Line by line, repeat all the material exactly as it appears.

Task material Start Marker

-- ==== Sys2Proof/Machine/Objects.lean ====
section
/-! DEFINITION. The object dictionary's rows, as the object tables of the chapters give them: for every index the
sub-indices in use with type, access, range (R13, R14, R16 and each table's Meaning column) and default, and a
name for the address of every object (`Reg.<NAME>`, index × 256 + sub-index, R11).  Rows of a replicated index
(chain c at 0x3100 + 0x40·c, zone z at 0x4C20 + z, …) are listed once with base, stride and count.  Defaults that
depend on the variant, the node-ID or the entry number are in `Dict.dflt` (Machine/Dict.lean). -/

namespace Sys2Proof.Machine

/-- Object types of Table 0.3 (R13). `dom n` is an octet block of at most `n` bytes. -/
inductive ObjTy where
  | u8 | u16 | u32 | u64 | i8 | i16 | i32 | i64 | bool | f32
  | str (n : Nat) | oct (n : Nat) | dom (n : Nat)
  deriving DecidableEq, Repr

/-- Access codes of Table 0.4 (R14). -/
inductive Acc where
  | ro | rw | wo | const | rws | lock
  deriving DecidableEq, Repr

/-- The range a Meaning column gives a value: reserved bits (R16), limits, or a list of values. The named cases
depend on the variant or on other state and are decided in `Dict.inRange`. -/
inductive Rng where
  | any
  | between (lo hi : Int)
  | oneOf (vs : List Int)
  | bits (mask : Nat)
  | chainMask | chainNo | hfPower | regionId | zoneOrAny | hotRing | ringMib | packetMax | dictIndex
  | tpdoType | gateSrc | opCode
  deriving DecidableEq, Repr

/-- What the object belongs to: an absent die, quad, chain, beam or HF function answers NO_OBJECT (R4), a TEST
object answers so outside TEST (R84). `quadSub` and `chainSub`: one quad or chain per sub-index;
`pairSub`: one pair of quads (4i + j). -/
inductive Pres where
  | always | px | mx | hx | quad | chain | quadSub | chainSub | pairSub | test | testHf
  deriving DecidableEq, Repr

/-- `n` consecutive sub-indices of one kind. -/
structure ObjRow where
  sub : Nat
  n : Nat
  ty : ObjTy
  acc : Acc
  rng : Rng
  dflt : Nat
  pres : Pres
  deriving DecidableEq, Repr

/-- An index, or `count` indices `stride` apart, with its rows. -/
structure ObjGroup where
  idx : Nat
  stride : Nat
  count : Nat
  pres : Pres
  rows : List ObjRow
  deriving DecidableEq, Repr

end Sys2Proof.Machine

/-! Addresses of the objects (R11): index × 256 + sub-index. -/
namespace Sys2Proof.Machine.Reg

Task material End Marker

Exercise result:
-- ==== Sys2Proof/Machine/Objects.lean ====
section
/-! DEFINITION. The object dictionary's rows, as the object tables of the chapters give them: for every index the
sub-indices in use with type, access, range (R13, R14, R16 and each table's Meaning column) and default, and a
name for the address of every object (`Reg.<NAME>`, index × 256 + sub-index, R11).  Rows of a replicated index
(chain c at 0x3100 + 0x40·c, zone z at 0x4C20 + z, …) are listed once with base, stride and count.  Defaults that
depend on the variant, the node-ID or the entry number are in `Dict.dflt` (Machine/Dict.lean). -/

namespace Sys2Proof.Machine

/-- Object types of Table 0.3 (R13). `dom n` is an octet block of at most `n` bytes. -/
inductive ObjTy where
  | u8 | u16 | u32 | u64 | i8 | i16 | i32 | i64 | bool | f32
  | str (n : Nat) | oct (n : Nat) | dom (n : Nat)
  deriving DecidableEq, Repr

/-- Access codes of Table 0.4 (R14). -/
inductive Acc where
  | ro | rw | wo | const | rws | lock
  deriving DecidableEq, Repr

/-- The range a Meaning column gives a value: reserved bits (R16), limits, or a list of values. The named cases
depend on the variant or on other state and are decided in `Dict.inRange`. -/
inductive Rng where
  | any
  | between (lo hi : Int)
  | oneOf (vs : List Int)
  | bits (mask : Nat)
  | chainMask | chainNo | hfPower | regionId | zoneOrAny | hotRing | ringMib | packetMax | dictIndex
  | tpdoType | gateSrc | opCode
  deriving DecidableEq, Repr

/-- What the object belongs to: an absent die, quad, chain, beam or HF function answers NO_OBJECT (R4), a TEST
object answers so outside TEST (R84). `quadSub` and `chainSub`: one quad or chain per sub-index;
`pairSub`: one pair of quads (4i + j). -/
inductive Pres where
  | always | px | mx | hx | quad | chain | quadSub | chainSub | pairSub | test | testHf
  deriving DecidableEq, Repr

/-- `n` consecutive sub-indices of one kind. -/
structure ObjRow where
  sub : Nat
  n : Nat
  ty : ObjTy
  acc : Acc
  rng : Rng
  dflt : Nat
  pres : Pres
  deriving DecidableEq, Repr

/-- An index, or `count` indices `stride` apart, with its rows. -/
structure ObjGroup where
  idx : Nat
  stride : Nat
  count : Nat
  pres : Pres
  rows : List ObjRow
  deriving DecidableEq, Repr

end Sys2Proof.Machine

/-! Addresses of the objects (R11): index × 256 + sub-index. -/
namespace Sys2Proof.Machine.Reg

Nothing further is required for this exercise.